BEGIN

-- ==== Sys2Proof/Tests/Slice0.lean ====
section
/-! SUPPORT. Tests/Slice0.lean: the well-formedness checks, the manual's worked examples one command at a time, and for every statement
with hypotheses a state and operands that meet them. Expected results are the manual's own figures or worked by hand from its
rules. -/

namespace Sys2Proof.Tests

set_option Elab.async false

open Sys2Proof.Machine

/-! ### Well-formedness: each check refuses a term that is ill formed in that one field -/

def filler (n : Nat) : List Byte := List.replicate n 0

def entries (n : Nat) : List SplitEntry := List.replicate n ⟨127, 4095⟩

def lanes (rate window : Nat) : Vector (Nat × Nat) 4 := #v[(0, 0), (0, 0), (0, 0), (rate, window)]

/-- Each ill formed in one field. -/
def illTabs : List Instr :=
  [
    .openTab 33 255 (filler 16), .openTab 32 256 (filler 16), .openTab 32 255 (filler 17), .addLine 33 65535 65535
    65535 255 [1, 2, 3, 65535], .addLine 32 65536 65535 65535 255 [1, 2, 3, 65535], .addLine 32 65535 65536 65535 255
    [1, 2, 3, 65535], .addLine 32 65535 65535 65536 255 [1, 2, 3, 65535], .addLine 32 65535 65535 65535 256 [1, 2, 3,
    65535], .addLine 32 65535 65535 65535 255 [1, 2, 3, 4, 5], .addLine 32 65535 65535 65535 255 [65536], .voidLine 33
    65535 65535 255, .voidLine 32 65536 65535 255, .voidLine 32 65535 65536 255, .voidLine 32 65535 65535 256,
    .setLabel 33 65535 65535 (filler 16), .setLabel 32 65536 65535 (filler 16), .setLabel 32 65535 65536 (filler 16),
    .setLabel 32 65535 65535 (filler 17), .setService 33 65535 65535 65535, .setService 32 65536 65535 65535,
    .setService 32 65535 65536 65535, .setService 32 65535 65535 65536, .closeEmpty 33 65535 65535, .closeEmpty 32
    65536 65535, .closeEmpty 32 65535 65536, .mergeTabs 33 65535 65535 65535 65535, .mergeTabs 32 65536 65535 65535
    65535, .mergeTabs 32 65535 65536 65535 65535, .mergeTabs 32 65535 65535 65536 65535, .mergeTabs 32 65535 65535
    65535 65536, .findTab 33 1 9999 (filler 1), .findTab 32 256 0 (filler 1), .findTab 32 0 65536 (filler 1), .findTab
    32 0 0 (filler 17), .findTab 32 1 0 (filler 2), .readTab 33 65535 255, .readTab 32 65536 255, .readTab 32 65535
    256]

/-- Each ill formed in one field. -/
def illKitchen : List Instr :=
  [
    .send 33 65535 false false, .send 32 65536 false false, .fire 33 65535, .fire 32 65536, .quote 33 65535, .quote 32
    65536, .bump 33 65535, .bump 32 65536, .recall 33, .markSoldOut 33 65535, .markSoldOut 32 65536, .redrawMe 33,
    .killTicket 33 65535, .killTicket 32 65536]

/-- Each ill formed in one field. -/
def illSettlement : List Instr :=
  [
    .split 33 65535 65535 255 (entries 20), .split 32 65536 65535 255 (entries 20), .split 32 65535 65536 255 (entries
    20), .split 32 65535 65535 256 (entries 20), .split 32 65535 65535 255 (entries 21), .split 32 65535 65535 255
    [⟨128, 1⟩], .assign 33 65535 65535 255 0, .assign 32 65536 65535 255 0, .assign 32 65535 65536 255 0, .assign 32
    65535 65535 256 0, .unsplit 33 65535 65535, .unsplit 32 65536 65535, .unsplit 32 65535 65536, .tenderBegin 33
    65535 255, .tenderBegin 32 65536 255, .tenderBegin 32 65535 256, .tenderCommit 33 65535 255 255 4294967295
    16777215, .tenderCommit 32 65536 255 255 4294967295 16777215, .tenderCommit 32 65535 256 255 4294967295 16777215,
    .tenderCommit 32 65535 255 256 4294967295 16777215, .tenderCommit 32 65535 255 255 4294967296 16777215,
    .tenderCommit 32 65535 255 255 4294967295 16777216, .tenderCancel 33 65535 255, .tenderCancel 32 65536 255,
    .tenderCancel 32 65535 256, .writeOff 33 65535, .writeOff 32 65536, .readDrawer 33 255, .readDrawer 32 256,
    .closeDrawer 33 255, .closeDrawer 32 256]

/-- Each ill formed in one field. -/
def illMenu : List Instr :=
  [
    .loadItem 33 65535 255 (filler 16) 16777215 255 255 65535 255 65535, .loadItem 32 65536 255 (filler 16) 16777215
    255 255 65535 255 65535, .loadItem 32 65535 256 (filler 16) 16777215 255 255 65535 255 65535, .loadItem 32 65535
    255 (filler 15) 16777215 255 255 65535 255 65535, .loadItem 32 65535 255 (filler 16) 16777216 255 255 65535 255
    65535, .loadItem 32 65535 255 (filler 16) 16777215 256 255 65535 255 65535, .loadItem 32 65535 255 (filler 16)
    16777215 255 256 65535 255 65535, .loadItem 32 65535 255 (filler 16) 16777215 255 255 65536 255 65535, .loadItem
    32 65535 255 (filler 16) 16777215 255 255 65535 256 65535, .loadItem 32 65535 255 (filler 16) 16777215 255 255
    65535 255 65536, .setPrice 33 65535 16777215, .setPrice 32 65536 16777215, .setPrice 32 65535 16777216, .setStock
    33 65535 (some 65534), .setStock 32 65536 (some 65534), .setStock 32 65535 (some 65535), .loadTax 33 255 65535,
    .loadTax 32 256 65535, .loadTax 32 255 65536]

/-- Each ill formed in one field. -/
def illControl : List Instr :=
  [
    .loadStation 33 255 255 255 255 255 65535 65535, .loadStation 32 256 255 255 255 255 65535 65535, .loadStation 32
    255 256 255 255 255 65535 65535, .loadStation 32 255 255 256 255 255 65535 65535, .loadStation 32 255 255 255 256
    255 65535 65535, .loadStation 32 255 255 255 255 256 65535 65535, .loadStation 32 255 255 255 255 255 65536 65535,
    .loadStation 32 255 255 255 255 255 65535 65536, .setConfig 33 65535 (lanes 255 255), .setConfig 32 65536 (lanes
    255 255), .setConfig 32 65535 (lanes 256 0), .setConfig 32 65535 (lanes 0 256), .setLaneRole 33 255 255,
    .setLaneRole 32 256 255, .setLaneRole 32 255 256, .laneRestart 33 255, .laneRestart 32 256, .setPeriod 33 255,
    .setPeriod 32 256, .endDay 33, .readAlert 33, .readConfig 33]

/-- Each ill formed in one field. -/
def illEvents : List Instr :=
  [
    .holdExpiry 65536 255, .holdExpiry 65535 256, .recallWindowExpiry 256, .overdueRise 65536]

/-- The same commands with every field at the end of its width. -/
def wellSpelled : List Instr :=
  [
    .openTab 32 255 (filler 16), .addLine 32 65535 65535 65535 255 [1, 2, 3, 65535], .voidLine 32 65535 65535 255,
    .setLabel 32 65535 65535 (filler 16), .setService 32 65535 65535 65535, .closeEmpty 32 65535 65535, .mergeTabs 32
    65535 65535 65535 65535, .findTab 32 1 9999 (filler 1), .readTab 32 65535 255, .send 32 65535 false false, .fire
    32 65535, .quote 32 65535, .bump 32 65535, .recall 32, .markSoldOut 32 65535, .redrawMe 32, .killTicket 32 65535,
    .split 32 65535 65535 255 (entries 20), .assign 32 65535 65535 255 0, .unsplit 32 65535 65535, .tenderBegin 32
    65535 255, .tenderCommit 32 65535 255 255 4294967295 16777215, .tenderCancel 32 65535 255, .writeOff 32 65535,
    .readDrawer 32 255, .closeDrawer 32 255, .loadItem 32 65535 255 (filler 16) 16777215 255 255 65535 255 65535,
    .setPrice 32 65535 16777215, .setStock 32 65535 (some 65534), .loadTax 32 255 65535, .loadStation 32 255 255 255
    255 255 65535 65535, .setConfig 32 65535 (lanes 255 255), .setLaneRole 32 255 255, .laneRestart 32 255, .setPeriod
    32 255, .endDay 32, .readAlert 32, .readConfig 32, .holdExpiry 65535 255, .recallWindowExpiry 255, .overdueRise
    65535]

theorem test_wellFormed_refuses_tabs : illTabs.all (fun i => !WellFormed i) = true := by decide +kernel

theorem test_wellFormed_refuses_kitchen : illKitchen.all (fun i => !WellFormed i) = true := by decide +kernel

theorem test_wellFormed_refuses_settlement : illSettlement.all (fun i => !WellFormed i) = true := by decide +kernel

theorem test_wellFormed_refuses_menu : illMenu.all (fun i => !WellFormed i) = true := by decide +kernel

theorem test_wellFormed_refuses_control : illControl.all (fun i => !WellFormed i) = true := by decide +kernel

theorem test_wellFormed_refuses_events : illEvents.all (fun i => !WellFormed i) = true := by decide +kernel

theorem test_wellFormed_accepts : wellSpelled.all WellFormed = true := by decide +kernel

/-! ### Small states -/

/-- The bytes of an ASCII text. -/
def text (cs : List Nat) : List Byte := cs.map (BitVec.ofNat 8)

/-- "ROW 14". -/
def row14 : List Byte := text [0x52, 0x4F, 0x57, 0x20, 0x31, 0x34]

/-- A drop that answers its polls. -/
def here : Drop := { Drop.cold with present := true, misses := 0 }

/-- An item of the examples, with no low mark. -/
def item (kind : ItemKind) (price cls : Nat) (route : Option Nat) (prep : Nat) (stock : Option Nat) : Item :=
  { kind := kind, name := text [0x41], price := price, cls := cls, route := route, prep := prep, restricted := false,
    stock := stock, lowMark := 0 }

/-- The concourse of chapter 3's example: SERVICE, tax classes 1 at 500 and 2 at 1,000, tills 5, 6, 12 and stations 26 to 29
PRESENT, the counter at 212, the menu of the example. -/
def concourse : State :=
  let s := { State.cold true with
    period := .service, clock := 4000, tabCounter := 212,
    taxRates := #v[0, 500, 1000, 0, 0, 0, 0, 0],
    items := [(7, item .plain 550 2 (some 28) 60 none), (41, item .plain 650 1 (some 27) 300 (some 10)),
      (55, item .plain 300 1 (some 26) 240 none), (201, item .modifier 80 1 none 30 (some 20))] }
  [5, 6, 12, 26, 27, 28, 29].foldl (fun s d => s.setDrop d here) s

/-- A line of the examples. -/
def line (index item qty unit cls : Nat) (stage : Stage) (ticket : Option Nat) (shares : BitVec 12) : Line :=
  { index := index, item := item, qty := qty, mods := [], unitPrice := unit, cls := cls, voided := false, stage := stage,
    ticket := ticket, shares := shares }

/-- Chapter 3's tab 212 after its step 4: two lagers, and a pie with gravy. -/
def tab212 : Tab :=
  { Tab.fresh .running 5 row14 with
    revision := 2, nextIndex := 3,
    lines := [line 1 7 2 550 2 .unsent none 0, { line 2 41 1 730 1 .unsent none 0 with mods := [201] }],
    totals := ⟨1830, [0, 37, 110, 0, 0, 0, 0, 0], 0, 1977⟩ }

/-- The concourse with tab 212. -/
def open212 : State := { concourse.setTab 212 tab212 with tabCounter := 213 }

/-- The answer placed for a sender after a command, if it reached a next state. -/
def answerOf (i : Instr) (src : Nat) (s : State) : Option Reply :=
  match exec i s with
  | .next t => (t.answerTo src).map Result.reply
  | _ => none

/-- A test of the state after a command. -/
def after (i : Instr) (s : State) (p : State → Bool) : Bool :=
  match exec i s with
  | .next t => p t
  | _ => false

/-! ### Chapter 3: two tills on one tab -/

theorem test_openTab_takes_counter : answerOf (.openTab 5 0 row14) 5 concourse = some (okWith [u16 212, u16 0]) := by decide +kernel

/-- Step 6: fries at revision 2 give revision 3, line 3, total 2,607. -/
theorem test_addLine_total : answerOf (.addLine 6 212 2 55 2 []) 6 open212 = some (okWith [u16 3, u8 3, u32 2607]) := by decide +kernel

/-- Step 5: an older revision is STALE and carries the tab's. -/
theorem test_addLine_stale : answerOf (.addLine 6 212 1 55 2 []) 6 open212 = some (refuse .stale [u16 2]) := by decide +kernel

/-- Step 10: the void of the pie gives its units back and clears its tax. -/
theorem test_voidLine_restores :
    after (.voidLine 5 212 2 2) open212 (fun t => decide ((t.item 41).bind Item.stock = some 11) &&
      decide ((t.item 201).bind Item.stock = some 21) && decide ((t.tab 212).map (fun x => x.totals.total) = some 1210)) = true := by
  decide +kernel

/-- Chapter 2, step 2: gravy asked for six times over is short; nothing is reserved. -/
theorem test_addLine_sold_out :
    answerOf (.addLine 12 212 2 41 3 [201, 201]) 12 { open212 with items := open212.items.edit 201 fun i => { i with stock := some 2 } } =
      some (refuse .soldOut [u16 201]) := by decide +kernel

/-- Chapter 2, step 4: the mark answers the count before it. -/
theorem test_markSoldOut_answer :
    answerOf (.markSoldOut 27 201) 27 { concourse with items := concourse.items.edit 201 fun i => { i with stock := some 2 } } =
      some (okWith [u16 2]) := by decide +kernel

/-- Step 11: 12.5 % of 2,250 is 281 (the lines of that step: two lagers and one, two fries, a voided pie). -/
theorem test_totals_service :
    totalsOf concourse.taxRate 1250
      [line 1 7 2 550 2 .unsent none 0, { line 2 41 1 730 1 .unsent none 0 with voided := true }, line 3 55 2 300 1 .unsent none 0,
        line 4 7 1 550 2 .unsent none 0] = ⟨2250, [0, 30, 165, 0, 0, 0, 0, 0], 281, 2726⟩ := by decide +kernel

/-! ### Chapter 7: three shares, two classes -/

/-- The rates of chapter 7's example. -/
def rates7 (c : Nat) : Nat := if c = 1 then 875 else if c = 2 then 1025 else 0

/-- Its three lines, the burger's set given. -/
def lines7 (burger : BitVec 12) : List Line :=
  [line 1 60 2 650 1 .ready (some 348) 7, line 2 61 1 1345 1 .ready (some 348) burger, line 3 62 3 1250 2 .sent (some 350) 7]

/-- The share totals of a split into three. -/
def totals3 (lines : List Line) (rate : Nat → Nat) (service : Nat) : List Nat :=
  (splitShares rate service (totalsOf rate service lines) 3 lines).map Share.total

theorem test_split_three_shares : totals3 (lines7 3) rates7 500 = [2699, 2698, 1933] := by decide +kernel

theorem test_split_after_assign : totals3 (lines7 7) rates7 500 = [2444, 2444, 2442] := by decide +kernel

theorem test_split_thousand_in_three : totals3 [line 1 70 1 1000 0 .none none 7] (fun _ => 0) 0 = [334, 333, 333] := by decide +kernel

/-- With the second bucket and 12.5 %: the cursor gives the second line's odd unit to share 2. -/
theorem test_split_cursor :
    totals3 [line 1 70 1 1000 0 .none none 7, line 2 70 1 1000 0 .none none 7] (fun _ => 0) 1250 = [751, 750, 749] := by decide +kernel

END

- Problem statement -
Take the stretch of lines above from the one containing "5 row14 with" through the one containing "some (refuse .soldOut" and repeat it exactly, adding no other line.

- Written reply -
  { Tab.fresh .running 5 row14 with
    revision := 2, nextIndex := 3,
    lines := [line 1 7 2 550 2 .unsent none 0, { line 2 41 1 730 1 .unsent none 0 with mods := [201] }],
    totals := ⟨1830, [0, 37, 110, 0, 0, 0, 0, 0], 0, 1977⟩ }

/-- The concourse with tab 212. -/
def open212 : State := { concourse.setTab 212 tab212 with tabCounter := 213 }

/-- The answer placed for a sender after a command, if it reached a next state. -/
def answerOf (i : Instr) (src : Nat) (s : State) : Option Reply :=
  match exec i s with
  | .next t => (t.answerTo src).map Result.reply
  | _ => none

/-- A test of the state after a command. -/
def after (i : Instr) (s : State) (p : State → Bool) : Bool :=
  match exec i s with
  | .next t => p t
  | _ => false

/-! ### Chapter 3: two tills on one tab -/

theorem test_openTab_takes_counter : answerOf (.openTab 5 0 row14) 5 concourse = some (okWith [u16 212, u16 0]) := by decide +kernel

/-- Step 6: fries at revision 2 give revision 3, line 3, total 2,607. -/
theorem test_addLine_total : answerOf (.addLine 6 212 2 55 2 []) 6 open212 = some (okWith [u16 3, u8 3, u32 2607]) := by decide +kernel

/-- Step 5: an older revision is STALE and carries the tab's. -/
theorem test_addLine_stale : answerOf (.addLine 6 212 1 55 2 []) 6 open212 = some (refuse .stale [u16 2]) := by decide +kernel

/-- Step 10: the void of the pie gives its units back and clears its tax. -/
theorem test_voidLine_restores :
    after (.voidLine 5 212 2 2) open212 (fun t => decide ((t.item 41).bind Item.stock = some 11) &&
      decide ((t.item 201).bind Item.stock = some 21) && decide ((t.tab 212).map (fun x => x.totals.total) = some 1210)) = true := by
  decide +kernel

/-- Chapter 2, step 2: gravy asked for six times over is short; nothing is reserved. -/
theorem test_addLine_sold_out :
    answerOf (.addLine 12 212 2 41 3 [201, 201]) 12 { open212 with items := open212.items.edit 201 fun i => { i with stock := some 2 } } =
      some (refuse .soldOut [u16 201]) := by decide +kernel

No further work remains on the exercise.